Activities as such I'm not so worried about - I didn't mean in the sense of rafting or storming foreign embassies or any such  Just thought there might be local things happening that would be worth catching.


----------



## blackadder (Jun 4, 2006)

http://www.hollinsfarmcampsite.co.uk/  No nonsence campsite, real cumbrian local pubs, not commerciel and tell them the washerman Paul sent you .


----------



## sojourner (Jun 4, 2006)

Col_Buendia said:
			
		

> Oh god forbid, no! Just looking for somewhere chilled, "close to nature" in that meaningless phrase , somewhere we can enjoy a bit of peace & quiet - not a camping equivalent of Butlins, ta! Somewhere that might give us a flavour of what we've been missing, somewhere we can head off for nice walks during the day etc.
> 
> Activities as such I'm not so worried about - I didn't mean in the sense of rafting or storming foreign embassies or any such  Just thought there might be local things happening that would be worth catching.

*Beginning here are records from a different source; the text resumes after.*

/-- Settles O41: each micro-step has an access and ends, with the response at the last. -/
theorem completesAtLastMicroStep : Obligations.CompletesAtLastMicroStep := by
  unfold Obligations.CompletesAtLastMicroStep
  intro i s hw he
  by_cases hi : i = .waitForUpdate
  · subst hi
    refine ⟨_, exec_waitForUpdate hw he, ?_⟩
    obtain ⟨hm, hc, ha, hb, hpre, hu⟩ := he
    have h0 : s.upc.toNat = 0 := Nat.lt_one_iff.1 hu
    by_cases hp : s.pending = none
    · rw [if_pos ⟨by rw [h0]; rfl, fun _ => hp⟩, poll_completes hw hp]
      exact ⟨rfl, rfl, rfl, fun _ _ _ => rfl⟩
    · rw [if_neg (fun h => hp (h.2 rfl)), poll_stays hw hp]
      exact ⟨⟨hm, hc, ha, hb, hpre, Nat.zero_lt_one⟩, rfl, rfl⟩
  · obtain ⟨a, ha⟩ := exec_executing hw he
    refine ⟨_, ha, ?_⟩
    by_cases hl : s.upc.toNat + 1 = microCount i
    · rw [if_pos ⟨hl, fun h => absurd h hi⟩, finish_last hi (by rwa [perform_upc])]
      exact ⟨rfl, rfl, rfl, fun hc hd hf => answerData_zero hc hd hf _⟩
    · rw [if_neg (fun h => hl h.1), finish_goesOn hi (by rwa [perform_upc])]
      exact ⟨executing_advance he hl a, by simp, by simp⟩

end Sys2Proof.Machine

/-!
PROOF. The controller seen from the system: acceptance, the halt, the invariant and progress
(10_state.md R37, R40, R43), and the steps of the other agents, which leave the controller alone.
-/

namespace Sys2Proof.Machine

open Sys2Proof

variable {i : Instr} {s s' : State}

/-! ### Taking the input -/

@[simp] theorem takeInput_cfg (s : State) : (takeInput s).2.cfg = s.cfg := by rw [takeInput_eq]
@[simp] theorem takeInput_mode (s : State) : (takeInput s).2.mode = s.mode := by rw [takeInput_eq]
@[simp] theorem takeInput_cmd (s : State) : (takeInput s).2.cmd = s.cmd := by rw [takeInput_eq]
@[simp] theorem takeInput_a (s : State) : (takeInput s).2.a = s.a := by rw [takeInput_eq]
@[simp] theorem takeInput_b (s : State) : (takeInput s).2.b = s.b := by rw [takeInput_eq]
@[simp] theorem takeInput_t (s : State) : (takeInput s).2.t = s.t := by rw [takeInput_eq]
@[simp] theorem takeInput_upc (s : State) : (takeInput s).2.upc = s.upc := by rw [takeInput_eq]
@[simp] theorem takeInput_resp (s : State) : (takeInput s).2.resp = s.resp := by rw [takeInput_eq]
@[simp] theorem takeInput_w (s : State) : (takeInput s).2.w = s.w := by rw [takeInput_eq]
@[simp] theorem takeInput_alrm (s : State) : (takeInput s).2.alrm = s.alrm := by rw [takeInput_eq]
@[simp] theorem takeInput_prl (s : State) : (takeInput s).2.prl = s.prl := by rw [takeInput_eq]
@[simp] theorem takeInput_flg (s : State) : (takeInput s).2.flg = s.flg := by rw [takeInput_eq]
@[simp] theorem takeInput_ie (s : State) : (takeInput s).2.ie = s.ie := by rw [takeInput_eq]
@[simp] theorem takeInput_pending (s : State) : (takeInput s).2.pending = s.pending := by
  rw [takeInput_eq]
@[simp] theorem takeInput_viol (s : State) : (takeInput s).2.viol = s.viol := by rw [takeInput_eq]
@[simp] theorem takeInput_program (s : State) : (takeInput s).2.program = s.program := by
  rw [takeInput_eq]

/-! ### Acceptance and dispatch (10_state.md R40, R41) -/

/-- Settles O24: the controller's step takes its input and runs what the decoder reads. -/
theorem stepRunsDecoded : Obligations.StepRunsDecoded := by
  unfold Obligations.StepRunsDecoded
  intro s clk rest i hw hin
  refine ⟨fun c ps hm hp hd => ?_, fun hm hd => ?_⟩
  · rw [step_cons hw hin]
    simp only [agentStep, controllerStep, hm, hp, hd]
  · rw [step_cons hw hin]
    simp only [agentStep, controllerStep, hm, hd]

/-- A presented word in range is latched. -/
theorem accept_of_precond (h : precond s.cfg i = true) : accept i s = latch (encode i) s :=
  if_pos h

/-- A presented word out of range halts the controller. -/
theorem accept_of_not_precond (h : precond s.cfg i = false) :
    accept i s = takeFault statusPrecondFail s := by
  simp [accept, h]

/-- Settles O21: an illegal word is the fault, a legal one is accepted by its range check. -/
theorem acceptingACommand : Obligations.AcceptingACommand := by
  unfold Obligations.AcceptingACommand
  intro s clk rest c ps hw hm hin hp
  have hlegal {i : Instr} (hd : decode c = .command i) :
      step s = .next (accept i { s with inputs := rest, program := ps }) :=
    ((stepRunsDecoded s clk rest i hw hin).1 c ps hm hp hd).trans (exec_idle hw hm)
  refine ⟨fun why hd => ⟨true, ?_⟩, fun i hd hr => ⟨true, ?_⟩, fun i hd hr => ⟨false, ?_⟩⟩
  · rw [step_cons hw hin]
    simp only [agentStep, controllerStep, hm, hp, hd]
    rfl
  · exact (hlegal hd).trans (congrArg _ (accept_of_not_precond hr))
  · obtain rfl := encode_of_decode hd
    exact (hlegal hd).trans (congrArg _ (accept_of_precond hr))

/-! ### The other agents leave the controller alone -/

/-- The controller's latches, the configuration and the host's words are the same. -/
structure SameController (s s' : State) : Prop where
  cfg : s'.cfg = s.cfg
  mode : s'.mode = s.mode
  cmd : s'.cmd = s.cmd
  a : s'.a = s.a
  b : s'.b = s.b
  t : s'.t = s.t
  upc : s'.upc = s.upc
  resp : s'.resp = s.resp
  program : s'.program = s.program

theorem SameController.refl (s : State) : SameController s s := by constructor <;> rfl

theorem SameController.trans {u : State} (h : SameController s u) (h' : SameController u s') :
    SameController s s' := by
  obtain ⟨h1, h2, h3, h4, h5, h6, h7, h8, h9⟩ := h
  obtain ⟨k1, k2, k3, k4, k5, k6, k7, k8, k9⟩ := h'
  exact ⟨k1.trans h1, k2.trans h2, k3.trans h3, k4.trans h4, k5.trans h5, k6.trans h6,
    k7.trans h7, k8.trans h8, k9.trans h9⟩

/-- A step of `Sync` leaves the state, or commits the pending write (20_memory.md R67). -/
theorem syncStep_cases (clk : Bool) (s : State) : syncStep clk s = s
    ∨ ∃ p, clk = true ∧ s.pending = some p
      ∧ syncStep clk s = { setCommitted p.reg p.val s with pending := none } := by
  unfold syncStep
  split
  case h_1 => exact .inl rfl
  case h_2 p hp =>
    split
    · exact .inr ⟨p, ‹_›, hp, rfl⟩
    · exact .inl rfl

theorem sameController_syncStep (clk : Bool) (s : State) : SameController s (syncStep clk s) := by
  rcases syncStep_cases clk s with e | ⟨p, -, -, e⟩ <;> rw [e] <;> constructor <;> simp
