-- ==== Sys2Proof/Syntax.lean ====
section
/-! DEFINITION. The commands of RFX-CORE: one constructor per row of spec/opcode_table.json (spec/30_encoding.md
R92). -/

namespace Sys2Proof

/-- A legal command (R92). The only operand a command word carries is DIFF's subband field (R93). -/
inductive Instr where
  | dwtStd
  | dwtRe
  | quant
  | diff (sb : Nat)
  | rlgr1
  | rlgr3
  deriving DecidableEq, Repr

end Sys2Proof
end

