-- ==== Sys2Proof/Laws/State.lean ====
section
/-! SUPPORT. One lemma per field and update: what each named update leaves of the state. -/

namespace Sys2Proof.Machine

/-! ### `complete` -/

@[simp] theorem complete_params (s : State) (e : ErrCode) : (complete s e).params = s.params := rfl
@[simp] theorem complete_pend (s : State) (e : ErrCode) : (complete s e).pend = s.pend := rfl
@[simp] theorem complete_busy (s : State) (e : ErrCode) : (complete s e).busy = false := rfl
@[simp] theorem complete_err (s : State) (e : ErrCode) : (complete s e).err = e := rfl
@[simp] theorem complete_lastOp (s : State) (e : ErrCode) : (complete s e).lastOp = s.lastOp := rfl
@[simp] theorem complete_result (s : State) (e : ErrCode) : (complete s e).result = s.result := rfl
@[simp] theorem complete_outcap (s : State) (e : ErrCode) : (complete s e).outcap = s.outcap := rfl
@[simp] theorem complete_rstart (s : State) (e : ErrCode) : (complete s e).rstart = s.rstart := rfl
@[simp] theorem complete_rcount (s : State) (e : ErrCode) : (complete s e).rcount = s.rcount := rfl
@[simp] theorem complete_qshift (s : State) (e : ErrCode) : (complete s e).qshift = s.qshift := rfl
@[simp] theorem complete_mem (s : State) (e : ErrCode) : (complete s e).mem = s.mem := rfl
@[simp] theorem complete_scratch (s : State) (e : ErrCode) : (complete s e).scratch = s.scratch := rfl
@[simp] theorem complete_oracle (s : State) (e : ErrCode) : (complete s e).oracle = s.oracle := rfl
@[simp] theorem complete_waited (s : State) (e : ErrCode) : (complete s e).waited = s.waited := rfl
@[simp] theorem complete_host (s : State) (e : ErrCode) : (complete s e).host = s.host := rfl

/-! ### `latch` -/

@[simp] theorem latch_params (s : State) (w : Word) : (latch s w).params = s.params := rfl
@[simp] theorem latch_pend (s : State) (w : Word) : (latch s w).pend = w := rfl
@[simp] theorem latch_busy (s : State) (w : Word) : (latch s w).busy = true := rfl
@[simp] theorem latch_err (s : State) (w : Word) : (latch s w).err = s.err := rfl
@[simp] theorem latch_lastOp (s : State) (w : Word) : (latch s w).lastOp = w.extractLsb' 0 8 := rfl
@[simp] theorem latch_result (s : State) (w : Word) : (latch s w).result = s.result := rfl
@[simp] theorem latch_outcap (s : State) (w : Word) : (latch s w).outcap = s.outcap := rfl
@[simp] theorem latch_rstart (s : State) (w : Word) : (latch s w).rstart = s.rstart := rfl
@[simp] theorem latch_rcount (s : State) (w : Word) : (latch s w).rcount = s.rcount := rfl
@[simp] theorem latch_qshift (s : State) (w : Word) : (latch s w).qshift = s.qshift := rfl
@[simp] theorem latch_mem (s : State) (w : Word) : (latch s w).mem = s.mem := rfl
@[simp] theorem latch_scratch (s : State) (w : Word) : (latch s w).scratch = s.scratch := rfl
@[simp] theorem latch_oracle (s : State) (w : Word) : (latch s w).oracle = s.oracle + 1 := rfl
@[simp] theorem latch_waited (s : State) (w : Word) : (latch s w).waited = 0 := rfl
@[simp] theorem latch_host (s : State) (w : Word) : (latch s w).host = s.host := rfl
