theorem readRegister_reserved (s : State) {off : Nat} (h : reservedOffset off) : readRegister s off = 0#32 := by
  unfold reservedOffset at h
  have hq : qshiftIndex off = none := qshiftIndex_eq_none.mpr (by omega)
  have hne : off ≠ 0x004 ∧ off ≠ 0x008 ∧ off ≠ 0x00C ∧ off ≠ 0x010 ∧ off ≠ 0x014 ∧ off ≠ 0x018 := by omega
  simp [readRegister, hq, hne]

/-- A write changes nothing at STATUS, CAP, RESULT and the reserved offsets (R32, R33). -/
theorem writeRegister_ignored (s : State) {off : Nat} (v : Word)
    (h : off = 0x004 ∨ off = 0x008 ∨ off = 0x00C ∨ reservedOffset off) : writeRegister s off v = s := by
  unfold reservedOffset at h
  have hq : qshiftIndex off = none := qshiftIndex_eq_none.mpr (by omega)
  rcases writeRegister_cases s off v with ⟨rfl, -⟩ | ⟨rfl, -⟩ | ⟨rfl, -⟩ | ⟨rfl, -⟩ | ⟨q, hsome, -⟩ | ⟨-, -, -, -, -, hw⟩
  · omega
  · omega
  · omega
  · omega
  · simp [hq] at hsome
  · exact hw

/-- Settles O17: the host's accesses reach the register file unchanged, and the register file answers 0 and keeps the
state at each offset named. -/
theorem reservedAndReadOnlyRegistersIgnoreWrites : Obligations.ReservedAndReadOnlyRegistersIgnoreWrites := by
  intro s a v hidle hal
  refine ⟨fun ha => ?_, fun ha => ?_, ?_⟩
  · have hwin : a.toNat < 0x1000 := by bv_omega
    have hres : reservedOffset a.toNat := by unfold reservedOffset; bv_omega
    constructor
    · rw [hostRead_register hwin hal (by simp [hidle]), readRegister_reserved s hres]
    · rw [hostWrite_register v hidle hwin hal, writeRegister_ignored s v (by tauto)]
  · rw [hostWrite_register v hidle (by bv_omega) hal, writeRegister_ignored s v (by bv_omega)]
  · rw [hostRead_register (by decide) (by decide) (by simp [hidle])]
    exact congrArg Except.ok (readRegister_cmd s)

/-! ### The registers and marks at reset (R43) -/

theorem statusWord_resetWith (p : Params) : statusWord (State.resetWith p) = 0#32 := by
  simp [statusWord, State.resetWith, errCode]

theorem qshift_resetWith (p : Params) (q : Fin 10) : (State.resetWith p).qshift[q] = 0#8 := by
  simp [State.resetWith]

/-- Storage with no written byte gives no element of PIX, COEF or OUT (R42). -/
theorem storage_eq_none_of_mem_nil {s : State} (h : s.mem = []) :
    (∀ i, pixAt s i = none) ∧ (∀ i, coefAt s i = none) ∧ ∀ j, outAt s j = none := by
  simp [pixAt, coefAt, outAt, h, lookup]

/-- Settles O13: the stored registers are the reset state's fields, CAP and STATUS are read through the register window,
and no byte of storage is listed. -/
theorem resetLeavesTheSpecifiedValues : Obligations.ResetLeavesTheSpecifiedValues := by
  intro p r
  have hcap : hostRead r .w32 0x008#17 = .ok (capWord r) :=
    hostRead_register (s := r) (a := 0x008#17) (by decide) (by decide) nofun
  have hstatus : hostRead r .w32 0x004#17 = .ok 0#32 :=
    (hostRead_register (s := r) (a := 0x004#17) (by decide) (by decide) nofun).trans
      (congrArg Except.ok (statusWord_resetWith p))
  exact ⟨rfl, rfl, rfl, rfl, rfl, hcap, hstatus, rfl, rfl, rfl, rfl, qshift_resetWith p,
    storage_eq_none_of_mem_nil rfl⟩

I'd suggest driving around for a few hours then, and seeing what catches your eye..there's loads of farmers who rent out a bit of their land, and it's basic as fuck, but also cheap as fuck.  They're alright about a bit of a bbq n all I found - not like the commercials who'll run over with a fucking fire extinguisher as soon as you mention the word 'fire'


----------



## zed66 (Jun 4, 2006)

Found a good one on the west bank of Coniston water. About a mile south of Coniston. Large victorian farmhouse at entrance, pub within staggering distance and good walking nearby. Just behind campsite is the Old Man of Conistion, highest piece of land in immediate vicinity (Over 2500ft). More pubs in Coniston itself. You'd be very unlucky not to find somewhere a bit special to be honest.


----------



## blackadder (Jun 4, 2006)

zed66 said:
			
		

> Found a good one on the west bank of Coniston water. About a mile south of Coniston. Large victorian farmhouse at entrance, pub within staggering distance and good walking nearby. Just behind campsite is the Old Man of Conistion, highest piece of land in immediate vicinity (Over 2500ft). More pubs in Coniston itself. You'd be very unlucky not to find somewhere a bit special to be honest.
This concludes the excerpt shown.